The S&P 500 is 8.9% above its 200-dMA. Values in the
10-15% range are sell-signal. While this could be a major top, it could presage
just a 3-5% pullback. The Index was 11.5% above its 200-day when the
Coronavirus crash began. It was 8.6% above its 200-day before the 6% retreat in
July of 2019. We also note that the Overbought/Oversold Index is overbought,
although this indicator is not used all that much these days.
A short-term top is likely to be signaled by a big
one-day move up (>1%). At this point, it looks like a small correction is
the most likely scenario. Long term indicators still look Ok. For that matter,
most of the short-term indicators are still bullish.
The daily sum of 20 Indicators slipped from +12 to
+11 (a positive number is bullish; negatives are bearish). The 10-day smoothed
sum that smooths the daily fluctuations improved from +18 to +30. (These
numbers sometimes change after I post the blog based on data that comes in
late.) Most of these indicators are short-term.
I am tempted to Buy-the-Dip (when it gets here); but with
more than 16-million people out of work, one wonders whether the S&P 500 is
fairly priced based on what is still a very weak economy. We’ll see.
Looks like some sort of pullback is getting closer. Big
or small? I don’t know, but long-term indicators still look good so we might
guess “small”.
MOMENTUM ANALYSIS:
TODAY’S RANKING OF
15 ETFs (Ranked Daily)
The top ranked ETF receives 100%. The rest are then
ranked based on their momentum relative to the leading ETF.
TODAY’S RANKING OF THE DOW 30 STOCKS (Ranked Daily)

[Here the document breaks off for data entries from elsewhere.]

/-- What an `mmd` leaves: accumulator, reconstructed A by rows, whether the full path ran, and flags. -/
structure MmdVal where
  acc   : AccVal
  recon : List (List (BitVec 32))
  full  : Bool
  flags : Nat
  deriving DecidableEq, Repr

/-- The full path of R123. -/
def mmdFullVal (c : Core) (k a b : Nat) : MmdVal :=
  let (v, fl) := matMul c false k a b 0 AccVal.zero
  let (r, f2) := tableFlags ((slotTable c a 32 k 0).map fun row => row.map fun x =>
    let (w, f) := toFloat fp32 0 false x
    (BitVec.ofNat 32 w, f))
  { acc := v, recon := r, full := true, flags := fl ||| f2 }

/-- The delta path of R123, with the differences by rows. -/
def mmdDeltaVal (c : Core) (k b : Nat) (rec : List MByte) (d : List (List Num)) : MmdVal :=
  let terms := d.map fun row =>
    let q := quantRow row
    q.2.map fun (x : Int) => if x = 0 then none else some ((Num.ofInt x).scale q.1)
  let term := fun (t : Option Num) => t.getD (Num.zero false)
  let (rc, f1) := tableFlags (List.zipWith (fun ts old => List.zipWith (fun t x => accF x (term t)) ts old) terms (recA rec k))
  let mul := fun (ts : List (Option Num)) (col : List Num) =>
    (ts.zip col).filterMap fun tx => tx.1.map fun t => prodF t tx.2
  let old := recAcc rec
  let cols := slotTable c b 64 k 0
  let (v, f2) := AccVal.ofResults
    (List.zipWith (fun ts o => List.zipWith (fun col x => accAll x (mul ts col)) cols o) terms old.rows)
    (List.zipWith (fun x ts => accAll x (ts.filterMap fun t => t.map fun t => (t, 0))) old.sums terms)
  { acc := v, recon := rc, full := false, flags := f1 ||| f2 }

/-- Doubleword `i` of a record. -/
def recWord (rec : List MByte) (i : Nat) : Nat := numOf ((rec.drop (8 * i)).take 8)

/-- `mmd` after its checks (R123): `rec` holds the record, `v` the weight version. -/
def mmdVal (c : Core) (force : Bool) (k a b v : Nat) (rec : List MByte) : MmdVal :=
  let dw := recWord rec
  let d := List.zipWith (fun row old => List.zipWith (fun x (y : BitVec 32) => (addNum 0 x (decodeFloat fp32 y.toNat).negate).1) row old)
    (slotTable c a 32 k 0) (recA rec k)
  let old := force || !bitAt (dw 0) 63 || dw 2 != v || fld (dw 3) 0 57 != hdrSva (c.hdr b) || decide (fld (dw 0) 0 8 ≤ fld (dw 1) 0 8)
  let odd := d.any fun r => r.any fun x => match x with | .fin .. => false | _ => true
  let nz := d.foldl (fun n r => n + (r.filter fun x => !x.isZero).length) 0
  if old || odd || decide (fld (dw 0) 12 5 * 32 * k < nz * 16) then mmdFullVal c k a b else mmdDeltaVal c k b rec d

/-- Doubleword 0 of a record header with its `0` fields zero (R6, R120). -/
def headerDw0 (w : Nat) : Nat := setFld (setFld w 17 2 0) 8 4 0

/-- The bytes of a record after an `mmd` (R119, R120, R123); the header's `0` fields are written as zero (R6). -/
def mmdRecord (c : Core) (b v : Nat) (rec : List MByte) (r : MmdVal) : List (BitVec 8) :=
  let dw := recWord rec
  let n := if r.full then 1 else fld (dw 1) 0 8 + 1
  let wver := if r.full then v else dw 2
  let wsrc := if r.full then hdrSva (c.hdr b) else fld (dw 3) 0 57
  let words := fun (ws : List (BitVec 32)) => ws.flatMap fun w => bytesOf 4 w.toNat
  bytesOf 8 (setFld (headerDw0 (dw 0)) 63 1 1) ++ bytesOf 8 (n % 2 ^ 8) ++ bytesOf 8 wver ++ bytesOf 8 wsrc
    ++ List.replicate 32 0 ++ words r.acc.rows.flatten ++ words r.acc.sums ++ words r.recon.flatten

end Sys2Proof.Machine
end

The top ranked stock receives 100%. The rest are then
ranked based on their momentum relative to the leading stock.
For more details, see NTSM Page at…
TUESDAY MARKET INTERNALS (NYSE DATA)
Market Internals
remained BULLISH on the market.
Market Internals are a decent trend-following analysis of
current market action, but should not be used alone for short term trading.
They are usually right, but they are often late. They are most useful when they diverge from
the Index.
Using the Short-term indicator in 2018 in SPY would have
made a 5% gain instead of a 6% loss for buy-and-hold. The methodology was Buy
on a POSITIVE indication and Sell on a NEGATIVE indication and stay out until
the next POSITIVE indication. The back-test included 13-buys and 13-sells, or a
trade every 2-weeks on average.
My current stock allocation is about 40% invested in
stocks. You may wish to have a higher or lower % invested in stocks depending
on your risk tolerance. 40% is a conservative position that I re-evaluate
daily. It is not far below my fully invested position which would be between
50-60%.
As a retiree, 50% in the stock market is about fully
invested for me – it is a cautious and conservative number. If I feel very
confident, I might go to 60%; had we seen a successful retest of the bottom,
80% would not have been out of the question.